## ACTIVITY
Return the records exactly, with nothing added.

## ENTRIES PROVIDED
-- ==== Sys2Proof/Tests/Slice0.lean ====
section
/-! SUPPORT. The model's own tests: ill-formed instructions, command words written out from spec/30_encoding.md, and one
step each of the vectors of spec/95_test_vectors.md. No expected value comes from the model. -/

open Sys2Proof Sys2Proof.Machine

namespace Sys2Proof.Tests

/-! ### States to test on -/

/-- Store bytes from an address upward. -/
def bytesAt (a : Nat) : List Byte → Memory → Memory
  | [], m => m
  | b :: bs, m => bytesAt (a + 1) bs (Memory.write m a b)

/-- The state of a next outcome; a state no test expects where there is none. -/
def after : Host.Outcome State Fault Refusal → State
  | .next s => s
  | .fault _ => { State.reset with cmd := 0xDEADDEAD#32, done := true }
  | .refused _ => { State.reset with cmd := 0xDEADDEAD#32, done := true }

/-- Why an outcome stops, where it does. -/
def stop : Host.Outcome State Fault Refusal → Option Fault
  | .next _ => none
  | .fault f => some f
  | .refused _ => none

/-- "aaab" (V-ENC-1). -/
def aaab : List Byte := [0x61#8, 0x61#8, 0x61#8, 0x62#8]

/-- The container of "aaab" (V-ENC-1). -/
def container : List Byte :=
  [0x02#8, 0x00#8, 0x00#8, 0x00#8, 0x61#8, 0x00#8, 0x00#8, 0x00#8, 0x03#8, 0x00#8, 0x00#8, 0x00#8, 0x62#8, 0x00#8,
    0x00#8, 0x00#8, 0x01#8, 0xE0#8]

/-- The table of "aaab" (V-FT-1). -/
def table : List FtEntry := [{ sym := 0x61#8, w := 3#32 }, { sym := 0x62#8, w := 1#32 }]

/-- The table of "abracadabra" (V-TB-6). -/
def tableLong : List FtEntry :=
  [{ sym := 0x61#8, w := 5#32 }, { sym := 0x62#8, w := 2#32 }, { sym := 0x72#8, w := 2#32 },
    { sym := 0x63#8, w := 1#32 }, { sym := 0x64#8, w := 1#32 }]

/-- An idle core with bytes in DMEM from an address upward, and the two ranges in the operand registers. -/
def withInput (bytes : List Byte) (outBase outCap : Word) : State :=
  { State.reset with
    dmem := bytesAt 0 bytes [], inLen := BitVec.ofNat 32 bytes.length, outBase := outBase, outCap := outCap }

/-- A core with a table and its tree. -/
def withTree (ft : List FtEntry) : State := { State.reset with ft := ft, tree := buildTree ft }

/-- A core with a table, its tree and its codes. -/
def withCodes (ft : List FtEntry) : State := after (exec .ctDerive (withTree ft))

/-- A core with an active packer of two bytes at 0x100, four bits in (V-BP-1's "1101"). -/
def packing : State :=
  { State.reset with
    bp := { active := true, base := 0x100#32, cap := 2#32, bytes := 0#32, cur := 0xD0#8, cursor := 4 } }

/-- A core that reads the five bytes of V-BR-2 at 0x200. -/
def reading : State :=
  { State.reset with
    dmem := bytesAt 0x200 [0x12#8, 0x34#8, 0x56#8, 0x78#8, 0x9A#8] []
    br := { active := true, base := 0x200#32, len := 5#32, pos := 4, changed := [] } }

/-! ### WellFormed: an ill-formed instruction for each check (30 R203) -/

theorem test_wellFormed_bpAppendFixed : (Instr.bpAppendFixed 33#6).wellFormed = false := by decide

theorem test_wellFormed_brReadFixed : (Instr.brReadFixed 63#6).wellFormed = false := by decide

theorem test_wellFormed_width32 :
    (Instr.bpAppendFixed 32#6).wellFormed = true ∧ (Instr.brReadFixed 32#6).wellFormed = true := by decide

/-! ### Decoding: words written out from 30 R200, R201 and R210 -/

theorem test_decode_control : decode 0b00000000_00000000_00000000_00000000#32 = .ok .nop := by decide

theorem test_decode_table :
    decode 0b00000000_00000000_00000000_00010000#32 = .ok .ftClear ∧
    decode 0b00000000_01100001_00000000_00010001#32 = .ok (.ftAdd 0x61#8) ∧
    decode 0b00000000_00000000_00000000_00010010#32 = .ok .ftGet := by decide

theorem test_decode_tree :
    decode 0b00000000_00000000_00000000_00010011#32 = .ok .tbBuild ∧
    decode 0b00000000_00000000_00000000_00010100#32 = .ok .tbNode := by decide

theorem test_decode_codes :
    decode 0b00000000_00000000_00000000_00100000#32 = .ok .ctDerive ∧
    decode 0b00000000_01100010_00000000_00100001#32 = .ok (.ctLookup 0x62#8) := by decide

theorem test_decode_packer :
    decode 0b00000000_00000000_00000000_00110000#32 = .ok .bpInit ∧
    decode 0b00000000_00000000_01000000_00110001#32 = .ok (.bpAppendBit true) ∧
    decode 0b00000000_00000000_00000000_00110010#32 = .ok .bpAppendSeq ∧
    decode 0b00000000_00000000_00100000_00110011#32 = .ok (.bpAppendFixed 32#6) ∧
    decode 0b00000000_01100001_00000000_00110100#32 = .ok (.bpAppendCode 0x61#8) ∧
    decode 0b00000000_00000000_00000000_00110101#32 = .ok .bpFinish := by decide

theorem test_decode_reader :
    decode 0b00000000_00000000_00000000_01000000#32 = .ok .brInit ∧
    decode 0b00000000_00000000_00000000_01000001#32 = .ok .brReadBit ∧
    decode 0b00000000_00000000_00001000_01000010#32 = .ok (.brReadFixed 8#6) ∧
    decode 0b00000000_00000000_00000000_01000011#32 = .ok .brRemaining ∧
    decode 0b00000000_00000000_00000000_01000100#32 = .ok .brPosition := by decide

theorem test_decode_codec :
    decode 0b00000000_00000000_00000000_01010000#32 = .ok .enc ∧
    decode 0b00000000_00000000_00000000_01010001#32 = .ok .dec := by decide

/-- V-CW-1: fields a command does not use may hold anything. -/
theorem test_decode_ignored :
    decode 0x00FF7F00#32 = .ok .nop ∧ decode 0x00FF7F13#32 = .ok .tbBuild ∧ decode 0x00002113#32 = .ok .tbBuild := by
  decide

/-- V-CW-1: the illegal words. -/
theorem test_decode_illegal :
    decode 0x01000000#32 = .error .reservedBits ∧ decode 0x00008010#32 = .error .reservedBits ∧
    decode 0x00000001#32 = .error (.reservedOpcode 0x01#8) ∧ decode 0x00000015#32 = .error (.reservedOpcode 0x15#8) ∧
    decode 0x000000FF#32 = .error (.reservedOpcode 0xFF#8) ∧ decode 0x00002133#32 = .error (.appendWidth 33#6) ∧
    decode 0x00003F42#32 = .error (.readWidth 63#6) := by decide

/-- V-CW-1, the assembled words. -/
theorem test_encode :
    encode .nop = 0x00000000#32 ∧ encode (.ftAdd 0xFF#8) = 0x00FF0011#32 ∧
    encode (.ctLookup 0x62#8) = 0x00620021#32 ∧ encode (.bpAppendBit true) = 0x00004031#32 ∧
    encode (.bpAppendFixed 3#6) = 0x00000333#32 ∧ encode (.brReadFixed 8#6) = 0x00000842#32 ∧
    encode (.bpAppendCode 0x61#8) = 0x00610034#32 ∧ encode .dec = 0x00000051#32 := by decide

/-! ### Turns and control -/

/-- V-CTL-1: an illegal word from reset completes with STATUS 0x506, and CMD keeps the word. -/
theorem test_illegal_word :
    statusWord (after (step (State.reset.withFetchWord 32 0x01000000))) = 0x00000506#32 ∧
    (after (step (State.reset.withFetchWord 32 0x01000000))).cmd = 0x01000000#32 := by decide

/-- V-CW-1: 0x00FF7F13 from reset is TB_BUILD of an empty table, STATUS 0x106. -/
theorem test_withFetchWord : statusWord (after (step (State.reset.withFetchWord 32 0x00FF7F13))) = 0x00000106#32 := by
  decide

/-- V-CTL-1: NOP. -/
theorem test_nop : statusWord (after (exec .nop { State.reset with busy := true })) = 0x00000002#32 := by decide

## EXERCISE RESPONSE
-- ==== Sys2Proof/Tests/Slice0.lean ====
section
/-! SUPPORT. The model's own tests: ill-formed instructions, command words written out from spec/30_encoding.md, and one
step each of the vectors of spec/95_test_vectors.md. No expected value comes from the model. -/

open Sys2Proof Sys2Proof.Machine

namespace Sys2Proof.Tests

/-! ### States to test on -/

/-- Store bytes from an address upward. -/
def bytesAt (a : Nat) : List Byte → Memory → Memory
  | [], m => m
  | b :: bs, m => bytesAt (a + 1) bs (Memory.write m a b)

/-- The state of a next outcome; a state no test expects where there is none. -/
def after : Host.Outcome State Fault Refusal → State
  | .next s => s
  | .fault _ => { State.reset with cmd := 0xDEADDEAD#32, done := true }
  | .refused _ => { State.reset with cmd := 0xDEADDEAD#32, done := true }

/-- Why an outcome stops, where it does. -/
def stop : Host.Outcome State Fault Refusal → Option Fault
  | .next _ => none
  | .fault f => some f
  | .refused _ => none

/-- "aaab" (V-ENC-1). -/
def aaab : List Byte := [0x61#8, 0x61#8, 0x61#8, 0x62#8]

/-- The container of "aaab" (V-ENC-1). -/
def container : List Byte :=
  [0x02#8, 0x00#8, 0x00#8, 0x00#8, 0x61#8, 0x00#8, 0x00#8, 0x00#8, 0x03#8, 0x00#8, 0x00#8, 0x00#8, 0x62#8, 0x00#8,
    0x00#8, 0x00#8, 0x01#8, 0xE0#8]

/-- The table of "aaab" (V-FT-1). -/
def table : List FtEntry := [{ sym := 0x61#8, w := 3#32 }, { sym := 0x62#8, w := 1#32 }]

/-- The table of "abracadabra" (V-TB-6). -/
def tableLong : List FtEntry :=
  [{ sym := 0x61#8, w := 5#32 }, { sym := 0x62#8, w := 2#32 }, { sym := 0x72#8, w := 2#32 },
    { sym := 0x63#8, w := 1#32 }, { sym := 0x64#8, w := 1#32 }]

/-- An idle core with bytes in DMEM from an address upward, and the two ranges in the operand registers. -/
def withInput (bytes : List Byte) (outBase outCap : Word) : State :=
  { State.reset with
    dmem := bytesAt 0 bytes [], inLen := BitVec.ofNat 32 bytes.length, outBase := outBase, outCap := outCap }

/-- A core with a table and its tree. -/
def withTree (ft : List FtEntry) : State := { State.reset with ft := ft, tree := buildTree ft }

/-- A core with a table, its tree and its codes. -/
def withCodes (ft : List FtEntry) : State := after (exec .ctDerive (withTree ft))

/-- A core with an active packer of two bytes at 0x100, four bits in (V-BP-1's "1101"). -/
def packing : State :=
  { State.reset with
    bp := { active := true, base := 0x100#32, cap := 2#32, bytes := 0#32, cur := 0xD0#8, cursor := 4 } }

/-- A core that reads the five bytes of V-BR-2 at 0x200. -/
def reading : State :=
  { State.reset with
    dmem := bytesAt 0x200 [0x12#8, 0x34#8, 0x56#8, 0x78#8, 0x9A#8] []
    br := { active := true, base := 0x200#32, len := 5#32, pos := 4, changed := [] } }

/-! ### WellFormed: an ill-formed instruction for each check (30 R203) -/

theorem test_wellFormed_bpAppendFixed : (Instr.bpAppendFixed 33#6).wellFormed = false := by decide

theorem test_wellFormed_brReadFixed : (Instr.brReadFixed 63#6).wellFormed = false := by decide

theorem test_wellFormed_width32 :
    (Instr.bpAppendFixed 32#6).wellFormed = true ∧ (Instr.brReadFixed 32#6).wellFormed = true := by decide

/-! ### Decoding: words written out from 30 R200, R201 and R210 -/

theorem test_decode_control : decode 0b00000000_00000000_00000000_00000000#32 = .ok .nop := by decide

theorem test_decode_table :
    decode 0b00000000_00000000_00000000_00010000#32 = .ok .ftClear ∧
    decode 0b00000000_01100001_00000000_00010001#32 = .ok (.ftAdd 0x61#8) ∧
    decode 0b00000000_00000000_00000000_00010010#32 = .ok .ftGet := by decide

theorem test_decode_tree :
    decode 0b00000000_00000000_00000000_00010011#32 = .ok .tbBuild ∧
    decode 0b00000000_00000000_00000000_00010100#32 = .ok .tbNode := by decide

theorem test_decode_codes :
    decode 0b00000000_00000000_00000000_00100000#32 = .ok .ctDerive ∧
    decode 0b00000000_01100010_00000000_00100001#32 = .ok (.ctLookup 0x62#8) := by decide

theorem test_decode_packer :
    decode 0b00000000_00000000_00000000_00110000#32 = .ok .bpInit ∧
    decode 0b00000000_00000000_01000000_00110001#32 = .ok (.bpAppendBit true) ∧
    decode 0b00000000_00000000_00000000_00110010#32 = .ok .bpAppendSeq ∧
    decode 0b00000000_00000000_00100000_00110011#32 = .ok (.bpAppendFixed 32#6) ∧
    decode 0b00000000_01100001_00000000_00110100#32 = .ok (.bpAppendCode 0x61#8) ∧
    decode 0b00000000_00000000_00000000_00110101#32 = .ok .bpFinish := by decide

theorem test_decode_reader :
    decode 0b00000000_00000000_00000000_01000000#32 = .ok .brInit ∧
    decode 0b00000000_00000000_00000000_01000001#32 = .ok .brReadBit ∧
    decode 0b00000000_00000000_00001000_01000010#32 = .ok (.brReadFixed 8#6) ∧
    decode 0b00000000_00000000_00000000_01000011#32 = .ok .brRemaining ∧
    decode 0b00000000_00000000_00000000_01000100#32 = .ok .brPosition := by decide

theorem test_decode_codec :
    decode 0b00000000_00000000_00000000_01010000#32 = .ok .enc ∧
    decode 0b00000000_00000000_00000000_01010001#32 = .ok .dec := by decide

/-- V-CW-1: fields a command does not use may hold anything. -/
theorem test_decode_ignored :
    decode 0x00FF7F00#32 = .ok .nop ∧ decode 0x00FF7F13#32 = .ok .tbBuild ∧ decode 0x00002113#32 = .ok .tbBuild := by
  decide

/-- V-CW-1: the illegal words. -/
theorem test_decode_illegal :
    decode 0x01000000#32 = .error .reservedBits ∧ decode 0x00008010#32 = .error .reservedBits ∧
    decode 0x00000001#32 = .error (.reservedOpcode 0x01#8) ∧ decode 0x00000015#32 = .error (.reservedOpcode 0x15#8) ∧
    decode 0x000000FF#32 = .error (.reservedOpcode 0xFF#8) ∧ decode 0x00002133#32 = .error (.appendWidth 33#6) ∧
    decode 0x00003F42#32 = .error (.readWidth 63#6) := by decide

/-- V-CW-1, the assembled words. -/
theorem test_encode :
    encode .nop = 0x00000000#32 ∧ encode (.ftAdd 0xFF#8) = 0x00FF0011#32 ∧
    encode (.ctLookup 0x62#8) = 0x00620021#32 ∧ encode (.bpAppendBit true) = 0x00004031#32 ∧
    encode (.bpAppendFixed 3#6) = 0x00000333#32 ∧ encode (.brReadFixed 8#6) = 0x00000842#32 ∧
    encode (.bpAppendCode 0x61#8) = 0x00610034#32 ∧ encode .dec = 0x00000051#32 := by decide

/-! ### Turns and control -/

/-- V-CTL-1: an illegal word from reset completes with STATUS 0x506, and CMD keeps the word. -/
theorem test_illegal_word :
    statusWord (after (step (State.reset.withFetchWord 32 0x01000000))) = 0x00000506#32 ∧
    (after (step (State.reset.withFetchWord 32 0x01000000))).cmd = 0x01000000#32 := by decide

/-- V-CW-1: 0x00FF7F13 from reset is TB_BUILD of an empty table, STATUS 0x106. -/
theorem test_withFetchWord : statusWord (after (step (State.reset.withFetchWord 32 0x00FF7F13))) = 0x00000106#32 := by
  decide

/-- V-CTL-1: NOP. -/
theorem test_nop : statusWord (after (exec .nop { State.reset with busy := true })) = 0x00000002#32 := by decide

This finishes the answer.